CS-PCL-mPEG was prepared (Fig. S2 and S3†) above the critical micelle concentration (CMC) (Tables S1 and S2†). The size of CS-PCL-mPEG and MBG/CS-PCL-mPEG was determined by Zetasizer Nano-ZS and SEM (Fig. 1). As shown by SEM, MBG exhibits a regularly spherical morphology with a corrosive pore; however, the surface of MBG/CS-PCL-mPEG becomes slightly smooth. From the Zetasizer Nano-ZS results, the average size of MBG and MBG/CS-PCL-mPEG is determined to be around 142.8 nm and 155.4 nm, respectively. Furthermore, the low average size value of the nanoparticles endows it with the advantage of endocytosis into cells.³⁰ As revealed by TEM (Fig. 2), the nanoparticles that were synthesized by the sacrificial liquid template method have a sea hedgehog-like morphology. Apparently, this morphology has an abundance of internal nanoporous structures.

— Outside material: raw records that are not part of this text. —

-- ==== Sys2Proof/Tests/Slice0.lean ====
section
/-! SUPPORT. Tests: an ill-formed command for each check of `Instr.wf`, values from the worked examples of the spec, and
for every statement a state and operands that meet its hypotheses, one for each clause that has some. -/

/- Theorem by theorem: with the stack each thread gets, many at a time meet the memory limit. -/
set_option Elab.async false

namespace Sys2Proof.Tests

open Sys2Proof Sys2Proof.Machine

/-! ## Ill-formed commands -/

theorem test_wf_refuses_function : Instr.wf (.plnBnLoad (.vf 9) 0) = false := by decide
theorem test_wf_refuses_function_zero : Instr.wf (.vfFlr 0) = false := by decide
theorem test_wf_refuses_partition : Instr.wf (.planStart 8) = false := by decide
theorem test_wf_refuses_tile : Instr.wf (.mxMul 256 0) = false := by decide
theorem test_wf_refuses_cluster : Instr.wf (.ashSegmentStart 32 0) = false := by decide
theorem test_wf_refuses_port : Instr.wf (.retryTimeout 6) = false := by decide
theorem test_wf_refuses_engine : Instr.wf (.completionRecordRead 9 0) = false := by decide
theorem test_wf_refuses_queue : Instr.wf (.dmaQabort .pf 256) = false := by decide
theorem test_wf_refuses_mover : Instr.wf (.descriptorStart 288) = false := by decide
theorem test_wf_refuses_task : Instr.wf (.hostMove 0 (2 ^ 24) 0) = false := by decide
theorem test_wf_refuses_stack : Instr.wf (.refresh (.stack 8)) = false := by decide
theorem test_wf_refuses_controller : Instr.wf (.refresh (.umber 12)) = false := by decide
theorem test_wf_refuses_generator : Instr.wf (.tgGo (.stack 0) 32 0) = false := by decide
theorem test_wf_refuses_shares : Instr.wf (.balanceDecision 0 (List.replicate 33 0)) = false := by decide
theorem test_wf_flit_wheel_port : WheelUnit.wf (.flit 6) = false := by decide
theorem test_no_word_is_a_command : decodeTableWord 64 0 = none := rfl

/-! ## States the tests are made on -/

/-- After reset. -/
def w0 : State := State.reset
/-- Ready: booted, in Run. -/
def w1 : State := { w0.putF F.GEN_STATUS_READY 0 1 with power := { w0.power with booting := false } }
/-- `w1` in a torus of 4 × 2 × 1, at position 0, with every port Up. -/
def w2 : State :=
  (List.range 6).foldl (fun s k => s.putF F.FAB_PSTAT_STATE k 5) ((w1.putF F.FAB_CFG_X_M1 0 3).putF F.FAB_CFG_Y_M1 0 1)
/-- A plan of one rank with no task. -/
def wPlan : Plan :=
  { rankCount := 1, clusters := 2, options := 0, seed := 0, meas := 7, tasks := [], deps := [], kernels := [], tables := [],
    budgets := [], classes := none,
    params := { cmpPeriod := 0, jnlSectors := 0, layers := [], tensors := [], clips := [], hyps := [] },
    ranks := { ofsX := 0, ofsY := 0, ofsZ := 0, pdim := 0, pdir := 0, hostBytes := 0, deltaBytes := 0, colls := [] } }
/-- A task of a kind. -/
def wTask (id kind : Nat) : Task :=
  { id := id, kind := kind, flags := 0, mb := 1, resources := 0, cycles := 0, table := 0, kernel := 0, bytes := 64,
    depFirst := 0, depCount := 0 }
/-- A state with a plan in progress in partition 0. -/
def wRun (pl : Plan) (s : State) : State :=
  (s.setRun 0 true).modPart 0 fun x => { x with
    plan := some pl, active := true, stepLen := 200, graph := pl.tasks.length,
    sched := pl.tasks.map fun t => { task := t.id, start := 0, dur := 10, units := [0] } }
/-- A table of 100 rows of 16 FP32 elements. -/
def wTable : TableDesc :=
  { rows := 100, elems := 16, fmt := 0, pool := 0, rule := 1, shb := 0, flags := 0, budget := 0, epoch := 0, hyp := 0, hbmPages := 1 }
/-- What a table holds in the middle of a step. -/
def wSt : TableSt :=
  { TableSt.reset with
    lists := [(5, [{ bag := 0, index := 7, weight := 0x3F800000 }, { bag := 0, index := 3, weight := 0x3F800000 }, { bag := 1, index := 7, weight := 0x3F800000 }, { bag := 2, index := 2 ^ 40 - 1, weight := 0x3F800000 }])],
    recv := [{ rank := 0, mb := 5, keys := [3, 7], entries := [{ bag := 1, seg := 1, pos := 0, weight := 0x3F800000 }, { bag := 2, seg := 0, pos := 1, weight := 0x3F800000 }], grads := [], winners := [], gathered := false },
      { rank := 0, mb := 65541, keys := [9], entries := [], grads := [], winners := [], gathered := false }],
    entries := [{ key := 7, rank := 0, mb := 5, pos := 1, vals := List.replicate 16 0x40000000 }, { key := 3, rank := 0, mb := 5, pos := 0, vals := List.replicate 16 0x3F800000 }, { key := 7, rank := 0, mb := 4, pos := 0, vals := List.replicate 16 0x3F800000 }, { key := 1, rank := 0, mb := 65540, pos := 0, vals := List.replicate 16 0x3F800000 }],
    rowGrads := [(3, List.replicate 16 0x3F800000), (7, List.replicate 16 0x40000000)] }
/-- A plan with `wTable` and one task of each row kind. -/
def wTabPlan : Plan :=
  { wPlan with tables := [wTable], tasks := [wTask 0 4, { wTask 1 6 with mb := 5 }, wTask 2 7, wTask 3 0x0C] }
/-- `wTabPlan` in progress. -/
def wTab : State := (wRun wTabPlan w1).modPart 0 fun x => { x with tables := [(tableKey 0 0, wSt)] }
/-- `wTabPlan` in progress in the torus of `w2`. -/
def wTab2 : State := (wRun wTabPlan w2).modPart 0 fun x => { x with tables := [(tableKey 0 0, wSt)] }
/-- The header of a message from module 1 to this one. -/
def wHdr (kind p addr token : Nat) : MsgHdr :=
  { dest := 0, src := 1, kind := kind, part := p, attempt := 0, next := false, step := 0, addr := addr, token := token, task := 0 }
/-- A plan of eight ranks with one collective task. -/
def wCollPlan (c : CollDesc) : Plan :=
  { wPlan with rankCount := 8, tasks := [wTask 0 9], ranks := { wPlan.ranks with colls := [c] } }
/-- A tile word: `E`, slot, opcode and the bits below. -/
def wWord (e slot op rest : Nat) : Word := BitVec.ofNat 64 (2 ^ 62 * e + 2 ^ 60 * slot + 2 ^ 48 * op + rest)
/-- A descriptor of one block. -/
def wDesc (fmt len base : Nat) : Desc := BitVec.ofNat 128 (2 ^ 124 * fmt + 2 ^ 80 + 2 ^ 64 + 2 ^ 47 * len + base)
/-- A chain of one stage. -/
def wEntry : List Byte := [1] ++ List.replicate 31 0 ++ [2, 1] ++ List.replicate 222 0
/-- A state whose tile 9 runs at word 3. -/
def wTile : State :=
  (w1.putF F.TIL_STATUS_STATE 9 1).modTile 9 fun t => { t with
    sregs := [(1, 0xFFFFFFFFFFFFFFFD), (2, 7), (3, 0x4000), (4, 0x10000040), (5, 0x82)], preds := [(1, true)],
    dregs := [(1, wDesc 0 128 0x10000), (2, wDesc 1 128 0x20000), (3, wDesc 1 128 0x30000), (4, wDesc 0 128 0x40000)],
    chains := [(6, wEntry)], pc := 3, nextIssue := 4, seq := 2 }

/-! ## Values of the worked examples -/

/-- Locating an element: (300, 1,000) of a BF16 weight (chapter 4). -/
theorem test_element_address :
    let d := BitVec.ofNat 128 (2 ^ 124 + 2 ^ 96 * 4096 + 2 ^ 80 * 8 + 2 ^ 64 * 4 + 0x1040_0000)
    dBase d + blockOff d (2 * dCols d + 7) + 2 * storePos 44 104 = 0x104B_AC28 := by decide +kernel
/-- One tile and its Cluster Store seen three ways (chapter 18). -/
theorem test_three_ways : F.TIL_FAULT_PC.off 137 = 0x144_8010 ∧ clusterAddr 17 + 0x1234 = 0x0F00_2200_1234 ∧
    tileAddr 137 = 0x0F10_0890_0000 ∧ State.barWindow (.vf 3) 0x1234 = some (4, 0x1234) := by decide +kernel
/-- Row keys of rank 1's micro-batch of table 12: two entries take the default row (chapter 7). -/
theorem test_row_keys :
    [17, 6, 17, 9, 2 ^ 41, 6, 1000003, 12].map (keyOf { wTable with rows := 1000000, shb := 2 }) =
      [17, 6, 17, 9, 2 ^ 40, 6, 2 ^ 40, 12] := by decide +kernel
/-- Row 6's segment: 0.125, 0.5 and 1.0 give 1.625 (chapter 7). -/
theorem test_segment_sum : segmentSum 2 [[0x3E000000], [0x3F000000], [0x3F800000]] = [0x3FD00000] := by decide +kernel
/-- Bag 2's pooled value: 0.75 + 3.0 = 3.75 (chapter 7). -/
theorem test_pooled_value : joinNodes 0 ([0x3F400000], []) ([0x40400000], []) = ([0x40700000], []) := by decide +kernel
/-- A surge in one layer: 3.7 stores with exponent −5 and 1,000 with 3, both doubled (chapter 6). -/
theorem test_scale_exponents :
    scaleExp ((f32v 0x40ECCCCD).dy) ⟨448, 0⟩ = -5 ∧ scaleExp ⟨2000, 0⟩ ⟨448, 0⟩ = 3 := by decide +kernel
/-- A masked attention block: 1/3 is 0x3EAAAAAB and 0x3EAB in BF16 (chapter 5). -/
theorem test_third : fdiv 0x3F800000 0x40400000 = 0x3EAAAAAB := by decide +kernel
/-- Requests that land together: demands of 4 and 2 and an overrun add 5 beats (chapter 2). -/
theorem test_hold_landing :
    State.entryLen (State.mergeEntry { land := 612, demand := 4, overrun := false, cause := 1, part := 0, origin := 5, task := 1 }
      (State.mergeEntry { land := 612, demand := 2, overrun := false, cause := 1, part := 0, origin := 42, task := 1 }
        { land := 612, demand := 0, overrun := true, cause := 3, part := 0, origin := 22, task := 2 })) = 5 := by decide +kernel
/-- An aborted reshape: 128,000 bytes fill lines 0 to 63, and 172,000 are left (chapter 13). -/
theorem test_aborted_reshape :
    MDesc.total { src := 0, dst := 0, sstride := 4096, dstride := 2048, slen := 3000, scount := 100, dlen := 2000, dcount := 150,
                  next := 0, ctrl := 0, rsvd := true } - 128000 = 172000 ∧
      (linesOf 0 2048 2000 150)[64]? = some (64 * 2048, 2000) := by decide +kernel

Fig. 1 The SEM images (A) and size distribution (B) of the complexes. A1 and B1 are MBG nanoparticles and A2 and B2 are MBG/CS-PCL-mPEG nanoparticles. The results are expressed as the mean ± SD (n = 5).

Fig. 2 The TEM images of MBG (A1 and A2) and MBG/CS-PCL-mPEG (B1 and B2).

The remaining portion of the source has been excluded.